See the implementation guidelines for details on writing conformant connectivity implementations.
Architecture
The implementation API allows connectivity implementations to be defined at build time using CONN_MGR_CONN_DEFINE
.
This creates a static instance of the conn_mgr_conn_impl
struct, which then stores a reference to the passed in conn_mgr_conn_api
struct (which should be populated with implementation callbacks).
Once defined, you can reference implementations by name and bind them to any unbound iface using CONN_MGR_BIND_CONN
.
Make sure not to accidentally bind two connectivity implementations to a single iface.
Once the iface is bound, connectivity control API functions can be called on the iface, and they will be translated to the corresponding implementation functions in conn_mgr_conn_api
.
Binding an iface does not directly modify its iface struct
.
Instead, an instance of conn_mgr_conn_binding
is created and appended an internal iterable section.
This binding structure will contain a reference to the bound iface, the connectivity implementation it is bound to, as well as a pointer to a per-iface context pointer.
This iterable section can then be iterated over to find out what (if any) connectivity implementation has been bound to a given iface. This search process is used by most of the functions in the connectivity control API. As such, these functions should be called sparingly, due to their relatively high search cost.
A single connectivity implementation may be bound to multiple ifaces. See Do not instance implementations for more details.
Context Pointer
Since a single connectivity implementation may be shared by several Zephyr ifaces, each binding instantiates a context container (of configurable type) unique to that binding. Each binding is then instantiated with a reference to that container, which implementations can then use to access per-iface state information.
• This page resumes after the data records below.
-- ==== Sys2Proof/Machine/Operands.lean ====
section
/-! DEFINITION. The operand forms of the five formats (spec/30_encoding.md R62, R63): the first data operand is on port `a`,
the second (or the mask) on port `b`; `positions` and `start` come from field `n1`, `length` from field `n2`, both as the
decoder reads them, neither extended, scaled nor reduced. What a format does not read, no meaning reads (R64). -/

namespace Sys2Proof.Machine

/-- The operand of format U: port `a` (R62). Also the data operand of formats P and X. -/
def operandA (s : State) : SetWord s.params.W := s.req.a

/-- The second operand, or the mask, of formats B and BP: port `b` (R12, R62). -/
def operandB (s : State) : SetWord s.params.W := s.req.b

/-- The `b` operand as the trace shows it: 0 where the format does not read it (R256). -/
def tracedB {w : Nat} (f : Format) (q : Request w) : SetWord w := if f.readsB then q.b else 0#w

/-- The command as the trace shows it: every ignored field forced to 0 (R64, R256). -/
def tracedCmd {w : Nat} (f : Format) (q : Request w) : CmdWord := f.keep q.cmd

end Sys2Proof.Machine
end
See also Do not access bindings without locking them and Do not instance implementations.
Defining an implementation
A connectivity implementation may be defined as follows:
/* Create the API implementation functions */
int my_connect_impl(struct conn_mgr_conn_binding *const binding) {
/* Cause your underlying technology to associate */
}
int my_disconnect_impl(struct conn_mgr_conn_binding *const binding) {
/* Cause your underlying technology to disassociate */
}
void my_init_impl(struct conn_mgr_conn_binding *const binding) {
/* Perform any required initialization for your underlying technology */
}
/* Declare the API struct */
static struct conn_mgr_conn_api my_impl_api = {
.connect = my_connect_impl,
.disconnect = my_disconnect_impl,
.init = my_init_impl,
/* ... so on */
};
/* Define the implementation (named MY_CONNECTIVITY_IMPL) */
CONN_MGR_CONN_DEFINE(MY_CONNECTIVITY_IMPL, &my_impl_api);
Note
This does not work unless you also declare the context pointer type.
Declaring an implementation publicly
Once defined, you can make a connectivity implementation available to other compilation units by declaring it (in a header file) as follows:
CONN_MGR_CONN_DECLARE_PUBLIC(MY_CONNECTIVITY_IMPL);
The header file that contains this declaration must be included in any compilation units that need to reference the implementation.
Declaring a context type
For CONN_MGR_CONN_DEFINE
to work, you must declare a corresponding context pointer type.
This is because all connectivity bindings contain a Context Pointer of their associated context pointer type.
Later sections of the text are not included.